London - Lionel Shriver, author of the bestselling novel 'We Need To Talk About Kevin' believes that murderers behind mass school shootings 'compete with each other for the highest body count.'
Speaking on BBC television Wednesday, Shriver, who lives in London, said it was no coincidence that the Virginia Tech shooting took place five days before the eighth anniversary of the Columbine massacre.
She warned that other would-be killers would be 'inspired' by the public outcry and international media frenzy sparked by each tragedy.
'I think they (mass killers) are competitive. I think the fact that this happened this week, which is almost eight years to the day from when Columbine happened is not a coincidence.

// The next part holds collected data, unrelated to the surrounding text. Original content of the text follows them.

-- ==== Sys2Proof/WellFormed.lean ====
section
/-! DEFINITION. Which instructions some opcode word spells. The field types already hold every field in its range; the one
check left is that of spec/30_encoding.md R88: the words 0x00E0 and 0x00EE select CLS and RET, so no word spells
`SYS 0x0E0` or `SYS 0x0EE`. -/

namespace Sys2Proof

/-- Some opcode word decodes to the instruction (R88, R94). -/
def Instr.wellFormed : Instr → Bool
  | .sys addr => addr != 0x0E0 && addr != 0x0EE
  | .cls => true
  | .ret => true
  | .jp _ => true
  | .call _ => true
  | .seByte _ _ => true
  | .sneByte _ _ => true
  | .seReg _ _ => true
  | .ldByte _ _ => true
  | .addByte _ _ => true
  | .ldReg _ _ => true
  | .orReg _ _ => true
  | .andReg _ _ => true
  | .xorReg _ _ => true
  | .addReg _ _ => true
  | .sub _ _ => true
  | .shr _ _ => true
  | .subn _ _ => true
  | .shl _ _ => true
  | .sneReg _ _ => true
  | .ldI _ => true
  | .jpV0 _ => true
  | .rnd _ _ => true
  | .drw _ _ _ => true
  | .skp _ => true
  | .sknp _ => true
  | .ldVxDt _ => true
  | .ldVxK _ => true
  | .ldDtVx _ => true
  | .ldStVx _ => true
  | .addI _ => true
  | .ldF _ => true
  | .ldB _ => true
  | .storeRegs _ => true
  | .loadRegs _ => true

end Sys2Proof
end

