/-! ### setStatus -/

@[simp] theorem State.setStatus_V (s : State) (v : Status) : (s.setStatus v).V = s.V := rfl
@[simp] theorem State.setStatus_I (s : State) (v : Status) : (s.setStatus v).I = s.I := rfl
@[simp] theorem State.setStatus_pc (s : State) (v : Status) : (s.setStatus v).pc = s.pc := rfl
@[simp] theorem State.setStatus_stack (s : State) (v : Status) : (s.setStatus v).stack = s.stack := rfl
@[simp] theorem State.setStatus_sp (s : State) (v : Status) : (s.setStatus v).sp = s.sp := rfl
@[simp] theorem State.setStatus_DT (s : State) (v : Status) : (s.setStatus v).DT = s.DT := rfl
@[simp] theorem State.setStatus_ST (s : State) (v : Status) : (s.setStatus v).ST = s.ST := rfl
@[simp] theorem State.setStatus_mem (s : State) (v : Status) : (s.setStatus v).mem = s.mem := rfl
@[simp] theorem State.setStatus_fb (s : State) (v : Status) : (s.setStatus v).fb = s.fb := rfl
@[simp] theorem State.setStatus_dirty (s : State) (v : Status) : (s.setStatus v).dirty = s.dirty := rfl
@[simp] theorem State.setStatus_keys (s : State) (v : Status) : (s.setStatus v).keys = s.keys := rfl
@[simp] theorem State.setStatus_accCpu (s : State) (v : Status) : (s.setStatus v).accCpu = s.accCpu := rfl
@[simp] theorem State.setStatus_accTmr (s : State) (v : Status) : (s.setStatus v).accTmr = s.accTmr := rfl
@[simp] theorem State.setStatus_status (s : State) (v : Status) : (s.setStatus v).status = v := rfl
@[simp] theorem State.setStatus_log (s : State) (v : Status) : (s.setStatus v).log = s.log := rfl
@[simp] theorem State.setStatus_call (s : State) (v : Status) : (s.setStatus v).call = s.call := rfl
@[simp] theorem State.setStatus_params (s : State) (v : Status) : (s.setStatus v).params = s.params := rfl
@[simp] theorem State.setStatus_inputs (s : State) (v : Status) : (s.setStatus v).inputs = s.inputs := rfl
@[simp] theorem State.setStatus_draws (s : State) (v : Status) : (s.setStatus v).draws = s.draws := rfl
@[simp] theorem State.setStatus_readV (s : State) (v : Status) (r : Reg) : (s.setStatus v).readV r = s.readV r := rfl
@[simp] theorem State.setStatus_readByte (s : State) (v : Status) (n : Nat) : (s.setStatus v).readByte n = s.readByte n := rfl

/-! ### logEvent -/

@[simp] theorem State.logEvent_V (s : State) (e : Event) : (s.logEvent e).V = s.V := rfl
@[simp] theorem State.logEvent_I (s : State) (e : Event) : (s.logEvent e).I = s.I := rfl
@[simp] theorem State.logEvent_pc (s : State) (e : Event) : (s.logEvent e).pc = s.pc := rfl
@[simp] theorem State.logEvent_stack (s : State) (e : Event) : (s.logEvent e).stack = s.stack := rfl
@[simp] theorem State.logEvent_sp (s : State) (e : Event) : (s.logEvent e).sp = s.sp := rfl
@[simp] theorem State.logEvent_DT (s : State) (e : Event) : (s.logEvent e).DT = s.DT := rfl
@[simp] theorem State.logEvent_ST (s : State) (e : Event) : (s.logEvent e).ST = s.ST := rfl
@[simp] theorem State.logEvent_mem (s : State) (e : Event) : (s.logEvent e).mem = s.mem := rfl
@[simp] theorem State.logEvent_fb (s : State) (e : Event) : (s.logEvent e).fb = s.fb := rfl
@[simp] theorem State.logEvent_dirty (s : State) (e : Event) : (s.logEvent e).dirty = s.dirty := rfl
@[simp] theorem State.logEvent_keys (s : State) (e : Event) : (s.logEvent e).keys = s.keys := rfl
@[simp] theorem State.logEvent_accCpu (s : State) (e : Event) : (s.logEvent e).accCpu = s.accCpu := rfl
@[simp] theorem State.logEvent_accTmr (s : State) (e : Event) : (s.logEvent e).accTmr = s.accTmr := rfl
@[simp] theorem State.logEvent_status (s : State) (e : Event) : (s.logEvent e).status = s.status := rfl
@[simp] theorem State.logEvent_log (s : State) (e : Event) : (s.logEvent e).log = s.log ++ [e] := rfl
@[simp] theorem State.logEvent_call (s : State) (e : Event) : (s.logEvent e).call = s.call := rfl
@[simp] theorem State.logEvent_params (s : State) (e : Event) : (s.logEvent e).params = s.params := rfl
@[simp] theorem State.logEvent_inputs (s : State) (e : Event) : (s.logEvent e).inputs = s.inputs := rfl
@[simp] theorem State.logEvent_draws (s : State) (e : Event) : (s.logEvent e).draws = s.draws := rfl
@[simp] theorem State.logEvent_readV (s : State) (e : Event) (r : Reg) : (s.logEvent e).readV r = s.readV r := rfl
@[simp] theorem State.logEvent_readByte (s : State) (e : Event) (n : Nat) : (s.logEvent e).readByte n = s.readByte n := rfl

'There was a deliberate effort to top the body count. It is creepy but these people are very aware of each other,' said Shriver, whose controversial novel deals with an 'unlovable' teenage boy who murders seven of his classmates.
'The school shootings phenomenon is one of those self-perpetuating things. They get the ideas from each other,' she said.
'I think the need to derive some kind of lesson from these events is almost overpowering. It is a way of redeeming them. But I do not think they deserve to be redeemed,' Shriver contended.
'They are evil and evil is eternal. I do not think we do ourselves any favours by trying to eliminate that mystery.'
Her book, an international bestseller, was awarded the 2005 Literary Orange Prize for fiction by women.